So I thought, why not deploy Segment Routing on my own network?. Not directly on AS203528 yet (I don’t want to mess with it due to a current outage I have), but on my internal network. It all runs VyOS, IGP IS-IS and iBGP (with 4 RRs). There’s no MPLS deployed there yet. After all this network is supposed to be a Lab (even though it has taken more of a “production” role).
Initial deployment
First of all I updated all the nodes (except RRs) on my Internal VyOS network to the latest 1.5 nightly at the time (1.5-rolling-202312290919). Easy enough. All good so far.
Then it was just enabling SR within IS-IS (It already has default SRGB/SRLB values) and assigning on each router the index values for the loopback prefixes. And also enabling MPLS on the internally-facing interfaces.

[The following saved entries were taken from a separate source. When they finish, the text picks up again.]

-- ==== Sys2Proof/Machine/SaveArea.lean ====
section
/-! DEFINITION. The save area: a context as bytes and bytes as a context, its pages, and the late-arrival log applied at a load
(R378-R385). A context here is one that has halted: the ages of its threads and the waits of its groups stand as clk elapsed. -/

namespace Sys2Proof.Machine

open State

/-! ### Bytes in ascending order -/

/-- The bytes of `v` from an offset, as a memory; bytes of 0 are not listed. -/
def cells (off : Nat) : Nat → Nat → Mem
  | 0, _ => []
  | n + 1, v => if v == 0 then [] else
    if v % 256 == 0 then cells (off + 1) n (v / 256) else (off, BitVec.ofNat 8 v) :: cells (off + 1) n (v / 256)

/-- A memory moved up by an offset. -/
def shiftUp (off : Nat) (m : Mem) : Mem := m.map fun x => (x.1 + off, x.2)

/-- The `n` bytes of a memory from `base`, moved to offset 0. -/
def sliceMem (m : Mem) (base n : Nat) : Mem := (m.filter fun x => base ≤ x.1 && x.1 < base + n).map fun x => (x.1 - base, x.2)

/-- The `n` bytes of a memory from `base` replaced by those of another from its offset 0. -/
def putMem (m : Mem) (base n : Nat) (v : Mem) : Mem :=
  (m.filter fun x => x.1 < base) ++ shiftUp base (v.filter fun x => x.1 < n) ++ m.filter fun x => base + n ≤ x.1

/-- Fields of a word by lowest bit and width, the others 0. -/
def packBits (l : List (Nat × Nat × Nat)) : Nat := l.foldl (fun a x => a + x.2.2 % 2 ^ x.2.1 * 2 ^ x.1) 0

/-! ### A context as bytes (R380-R384) -/

/-- The code of a thread's status (R21). -/
def ThreadStatus.code : ThreadStatus → Nat
  | .none => 0
  | .grouped => 1
  | .seedbed => 2
  | .faulted => 3
  | .waitXlate => 4
  | .exited => 5

/-- The status of a code. -/
def statusOf (n : Nat) : ThreadStatus :=
  match n with
  | 1 => .grouped
  | 2 => .seedbed
  | 3 => .faulted
  | 4 => .waitXlate
  | 5 => .exited
  | _ => .none

/-- The result owed to a thread whose window is open, or that has not arrived (R146, R373). -/
def openOwed (t : Thread) : Option Owed := t.owed.find? fun o => o.left != 0 || o.value.isNone

/-- Whether a result is owed to a thread (R373). -/
def respend (t : Thread) : Bool := t.owed.any (fun o => o.value.isNone) || match t.pend with
  | .request _ => true
  | _ => false

/-- A thread's record of 384 bytes (R383), with its group slot and lane. -/
def threadWord (t : Thread) (wslot allot group lane : Nat) : Nat :=
  let o := openOwed t
  packBits [(3008, 64, (o.bind fun o => o.value).getD 0), (2944, 64, t.bstore), (2912, 16, t.tid), (2896, 8, wslot), (2888, 8, lane),
    (2880, 8, group), (2848, 32, t.age), (2816, 4, t.selp), (2304, 512, State.recWord t.fault), (2282, 6, (o.map fun o => o.reg).getD 0),
    (2278, 4, (o.map fun o => o.left).getD 0), (2277, 1, t.pbdiv.isSome.toNat), (2276, 1, t.pcan.toNat), (2275, 1, (respend t).toNat),
    (2274, 1, (t.sigAt.contains (t.pc, t.inHandler)).toNat), (2273, 1, t.inPre.toNat), (2272, 1, t.inHandler.toNat), (2240, 32, t.links), (2208, 32, t.status.code),
    (2176, 8, t.rep), (2168, 8, t.flags), (2160, 8, 128 + t.pred % 128), (2152, 8, allot), (2144, 8, t.c), (2112, 32, t.wb), (2048, 64, t.pc)] +
    (List.range t.c).foldl (fun a i => a + wget t.v i * 2 ^ (32 * i)) 0

/-- The state and wait of a group as its table entry gives them (R382). -/
def groupWord (k : Ctx) (g : Group) : Nat :=
  let rank := ((k.groups.filter fun x => x.sched == g.sched && x.age < g.age)).length
  let st := match g.st with
    | .waiting => 2
    | .pReady | .pStalled => 3
    | .pWaiting => 4
    | _ => 1
  let kind := match g.stall with
    | .merge => 1
    | .sleep => 2
    | .phaser => 3
    | .wgrow _ _ => 4
    | _ => 0
  packBits [(0, 8, st), (8, 8, g.sched), (16, 8, rank), (24, 8, g.wslot), (32, 32, kind), (64, 32, g.left)]

/-- A workgroup block (R382). -/
def wgWord (g : Grid) (w : Workgroup) : Nat :=
  packBits [(0, 32, w.block), (32, 16, w.threads.length), (48, 16, w.tbase), (64, 32, w.lbase), (96, 32, w.lsize), (128, 8, w.m),
    (136, 8, w.members.length), (144, 16, g.kern.phasers), (192, 64, g.lrec.kimg), (256, 64, g.lrec.rcba),
    (320, 64, (g.fires.filter fun f => f.2 == w.block).foldl (fun a f => a + 2 ^ f.1) 0), (384, 1, (!w.marked.isEmpty).toNat), (388, 4, w.relaunches)]

/-- A thread's slot in a context (R383). -/
def slotIn (k : Ctx) (wslot tid : Nat) : Nat := ((k.wg wslot).map fun w => w.tbase).getD 0 + tid

/-- A copy-queue entry (R384). What it says of the lines it owns is open, and the copy's descriptor and progress tell them. -/
def copyWord (k : Ctx) (e : CopyEntry) : Nat :=
  packBits ([(0, 64, e.x), (64, 64, e.y), (384, 64, e.written), (448, 16, slotIn k e.wslot e.tid), (464, 8, e.sub), (472, 8, e.f),
    (480, 8, if e.st == .gated then 1 else if e.st == .active then 2 else 3), (488, 8, e.detail), (496, 16, Config.ownedLines e.id)] ++ e.desc.zipIdx.map fun (x : Nat × Nat) => (128 + 32 * x.2, 32, x.1))

/-- The copies that the copy-queue section holds. -/
def savedCopies (k : Ctx) : List CopyEntry := (k.copies.filter fun e => e.f != drainF && (e.st != .ended || (e.detail != 0 && !e.reported))).take 64

/-- A core's part of a tile in two operand words. -/
def partFields (p : Part4) : List (Nat × Nat × Nat) := [(768, 16, p.m0), (784, 16, p.mq), (800, 16, p.q0), (816, 16, p.nq)]

/-- A sequencer entry's 256 bytes (R384). -/
def seqWord (q : SeqEntry) : Nat :=
  let recs := fun (l : List (BitVec 128)) => l.zipIdx.map fun (x : BitVec 128 × Nat) => (128 + 128 * x.2, 128, x.1.toNat)
  let (sub, l) := match q.op with
    | .mbld b s c p => (1, recs [b, s, c] ++ partFields p)
    | .mzro mask => (2, [(640, 32, mask)])
    | .mlp slot a b n binc ainc sel _ p coop sbase =>
      (3, recs [a, b] ++ partFields p ++ [(640, 11, n), (651, 10, binc), (661, 6, sbase), (672, 32, wrapInt ainc 32),
        (704, 2, slot), (706, 2, sel), (708, 1, coop.isSome.toNat), (736, 32, coop.getD 0)])
    | .mdrn slot c mode amax p coop =>
      (4, recs [c] ++ partFields p ++ [(640, 64, amax.getD 0), (704, 2, slot), (706, 3, mode), (709, 1, amax.isSome.toNat), (710, 1, coop.toNat)])
    | .mwtSg _ => (13, [])
  packBits ([(0, 32, sub), (32, 32, q.progress), (64, 32, q.rmax)] ++ l)

/-- A scale pool: the scale registers of an entry, then its outliers (R384). -/
def scaleCells (i : Nat) (q : SeqEntry) : Mem :=
  match q.op with
  | .mlp _ _ _ _ _ _ _ scales _ _ _ => scales.flatMap fun x => cells (0x400000 + 0x40000 * i + 4 * x.1) 4 x.2.toNat
  | _ => []

/-- The rows of the B image (R381). -/
def bRows (m : Matrix) : List Nat :=
  (m.bdata.map (fun (x : Host.Cell) => x.1 / 4096) ++ m.bscale.map (fun (x : Host.Cell) => x.1 / 128) ++ m.bout.map fun (x : Host.Cell) => x.1 / 128).eraseDups

/-- The B side storage (R380). -/
def sideCells (m : Matrix) : Mem :=
  let keys := sortBy (fun a b => a ≤ b) (m.bscale.map (fun (x : Host.Cell) => x.1) ++ m.bout.map fun (x : Host.Cell) => x.1).eraseDups
  keys.flatMap fun i => cells (0xC00000 + 2 * i) 2 (((mbyte m.bscale i).toNat ^^^ 0x7F) + 256 * (mbyte m.bout i).toNat)

/-- The workgroup phasers of a context in slot and then handle order (R384). -/
def ctxPhasers (s : State) (c : CoreRef) (k : Ctx) : List (Workgroup × Phaser) :=
  let ws := sortBy (fun (a b : Workgroup) => a.slot ≤ b.slot) k.wgs
  ws.flatMap fun w => (sortBy (fun (a b : Phaser) => a.handle ≤ b.handle) (s.phasers.filter fun p => p.owner == some (c, k.gen, w.slot))).map fun p => (w, p)

/-- A phaser's image of 64 bytes (R384). -/
def phaserWord (p : Phaser) (wslot first : Nat) : Nat :=
  packBits [(448, 64, p.fpc.getD 0), (416, 32, first), (400, 16, p.members.length), (384, 16, p.handle), (376, 8, wslot), (374, 1, p.phexd.toNat),
    (373, 1, p.held.toNat), (372, 1, p.opening.toNat), (368, 2, p.marks), (370, 2, p.lastMarks), (312, 56, wrapInt p.pending 56),
    (256, 32, p.departed + (p.members.filter fun m => PhMember.signals m.mode && phLt p.phase m.sp).length), (224, 32, p.signallers), (0, 32, p.phase)]

/-- A member record of 16 bytes (R384). -/
def memberWord (w : Workgroup) (m : PhMember) : Nat :=
  packBits [(0, 16, w.tbase + m.t.tid), (16, 2, m.mode), (20, 2, m.change.getD 0), (22, 1, m.change.isSome.toNat), (23, 1, (m.change == some 0).toNat),
    (32, 32, m.sp), (64, 32, m.wp)]

/-- The phaser region's images and member records. -/
def phaserCells (s : State) (c : CoreRef) (k : Ctx) : Mem × Nat :=
  let ps := ctxPhasers s c k
  let n := ps.length
  let r := ps.zipIdx.foldl (fun (acc : Mem × Mem × Nat) x =>
    (acc.1 ++ cells (0xC40000 + 64 * x.2) 64 (phaserWord x.1.2 x.1.1.slot acc.2.2),
     acc.2.1 ++ x.1.2.members.zipIdx.flatMap (fun y => cells (0xC40000 + 64 * n + 16 * (acc.2.2 + y.2)) 16 (memberWord x.1.1 y.1)),
     acc.2.2 + x.1.2.members.length)) ([], [], 0)
  (r.1 ++ r.2.1, 64 * n + 16 * r.2.2)

/-- The group slot after which a scheduler's rotation resumes (R381). -/
def rotSlot (k : Ctx) (sc : Nat) : Nat :=
  ((firstBy (fun (a b : Group) => b.age < a.age) ((k.onSched sc).filter fun g => g.age ≤ (k.rot[sc]?).getD 0)).map fun g => g.slot).getD 0

/-- The first 64 bytes of a save area's header (R381). -/
def headerWord (s : State) (c : CoreRef) (k : Ctx) (home phlen : Nat) : Nat :=
  let st := match k.mtx.st with
    | .idle => 0
    | .busy => 1
    | .partner => 2
    | .held => 3
  let m := (k.mtx.holder.bind fun w => (k.wg w).map fun w => w.m).getD 0
  let _ := s
  packBits [(448, 64, home), (384, 64, k.thalt), (352, 32, phlen), (304, 16, k.wgs.foldl (fun n w => n + w.threads.length) 0), (296, 8, k.wgs.length),
    (288, 8, if k.st == .halted then 2 else 1), (282, 1, k.mtx.holder.isSome.toNat), (281, 1, k.evicted.toNat), (280, 1, k.forced.toNat),
    (272, 8, st), (256, 16, if k.mtx.coop.isSome then 0x8000 + m else 0), (240, 16, k.gen), (224, 16, k.cid), (215, 9, c.pkg), (213, 2, c.die),
    (207, 6, c.core), (32, 32, 0x41535644), (16, 16, 1), (0, 16, 0x1000)]

/-- The background sections of a save area: scale pools, B image and side storage, phaser region (R374). -/
def backCells (s : State) (c : CoreRef) (k : Ctx) : Mem :=
  k.mtx.queue.zipIdx.flatMap (fun x => scaleCells x.2 x.1) ++ shiftUp 0x800000 k.mtx.bdata ++ sideCells k.mtx ++ (phaserCells s c k).1

/-- A context as the bytes of its save area, the log apart (R380), and the area's length. -/
def toArea (s : State) (c : CoreRef) (k : Ctx) (home : Nat) : Mem × Nat :=
  let phlen := (phaserCells s c k).2
  let wgs := sortBy (fun (a b : Workgroup) => a.tbase ≤ b.tbase) k.wgs
  let place := fun (w t : Nat) => match k.groupOf w t with
    | some g => (g.slot, g.members.findIdx fun y => y == t)
    | none => (0xFF, 0)
  let groups := sortBy (fun (a b : Group) => a.slot ≤ b.slot) k.groups
  let core :=
    cells 0 64 (headerWord s c k home phlen) ++ (List.range 4).flatMap (fun i => cells (0x40 + 4 * i) 4 (rotSlot k i)) ++
    cells 0x100 128 ((bRows k.mtx).foldl (fun a r => a + 2 ^ r) 0) ++ groups.flatMap (fun g => cells (0x200 + 16 * g.slot) 16 (groupWord k g)) ++
    wgs.flatMap (fun w => w.threads.flatMap fun t =>
      cells (0x1000 + 384 * (w.tbase + t.tid)) 384 (threadWord t w.slot (((s.grid w.grid).map fun g => g.kern.allot).getD 0) (place w.slot t.tid).1 (place w.slot t.tid).2)) ++
    shiftUp 0x100000 k.lmem ++
    (sortBy (fun (a b : Workgroup) => a.slot ≤ b.slot) k.wgs).flatMap (fun w => match s.grid w.grid with
      | some g => cells (0x200000 + 0x1000 * w.slot) 0x40 (wgWord g w)
      | none => []) ++
    (savedCopies k).zipIdx.flatMap (fun x => cells (0x210000 + 64 * x.2) 64 (copyWord k x.1)) ++
    k.mtx.acc.flatMap (fun x => cells (0x300000 + 4 * x.1) 4 x.2.toNat) ++
    cells 0x320000 8 (k.mtx.queue.length + k.mtx.coop.getD 0 % 2 ^ 32 * 2 ^ 32) ++
    cells 0x320080 64 ((k.mtx.fault.map State.recWord).getD 0) ++
    k.mtx.queue.zipIdx.flatMap (fun x => cells (0x320100 + 256 * x.2) 256 (seqWord x.1)) ++
    cells 0x321000 8 ((match k.voc.st with
      | .none => 0
      | .active => 1
      | .suspended => 2) + k.voc.block % 2 ^ 32 * 2 ^ 32) ++
    k.voc.recs.zipIdx.flatMap (fun x => cells (0x321010 + 16 * x.2) 16 x.1.toNat)
  (core ++ backCells s c k, 0xC40000 + phlen)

Here is an example, first are the loopback IPs of one of my routers, and then the deployed config to enable SR.
1
2
3
4
5
6
7
8
9
10
11
12
13
14
dum0 192.168.254.34/32 xx:xx:xx:xx:xx:xx default 1500 u/u Loopback / Tunnel source
2a0e:8f02:21d2:ffff::34/128
dum1 fc0e:8f02:21d2:ffff::34/128 xx:xx:xx:xx:xx:xx default 1500 u/u IPv6 iBGP next hop
set protocols isis segment-routing maximum-label-depth '15'
set protocols isis segment-routing prefix 2a0e:8f02:21d1:ffff::34/128 index value '341'
set protocols isis segment-routing prefix 192.168.254.34/32 index value '340'
set protocols isis segment-routing prefix fc0e:8f02:21d1:ffff::34/128 index value '342'
set protocols mpls interface 'eth0'
set protocols mpls interface 'eth1'
After deploying that everywhere - it just worked:
1
2
3
4
5
6
7
8
9
10
11
12
13
14
15
16
17
18
OSR2A1:~$ sh ip route 192.168.254.13
Routing entry for 192.168.254.13/32
Known via "isis", distance 115, metric 45210, best
Last update 1d00h32m ago
* 172.27.19.17, via eth1, label 16130, weight 1
OSR2A1:~$ sh ipv6 route 2a0e:8f02:21d1:ffff::13
Routing entry for 2a0e:8f02:21d1:ffff::13/128
Known via "isis", distance 115, metric 45210, best
Last update 1d00h33m ago
* fe80::9434:bdff:fe26:3f79, via eth1, label 16131, weight 1
OSR2A1:~$ sh ipv6 route fc0e:8f02:21d1:ffff::13
Routing entry for fc0e:8f02:21d1:ffff::13/128
Known via "isis", distance 115, metric 45210, best
Last update 1d00h33m ago
* fe80::9434:bdff:fe26:3f79, via eth1, label 16132, weight 1
Problems
It all worked nice in the beginning, or so I thought. Later on the day I did find that there was some really sporadic performance degradation happening on my network, to/from the IPv6 Internet.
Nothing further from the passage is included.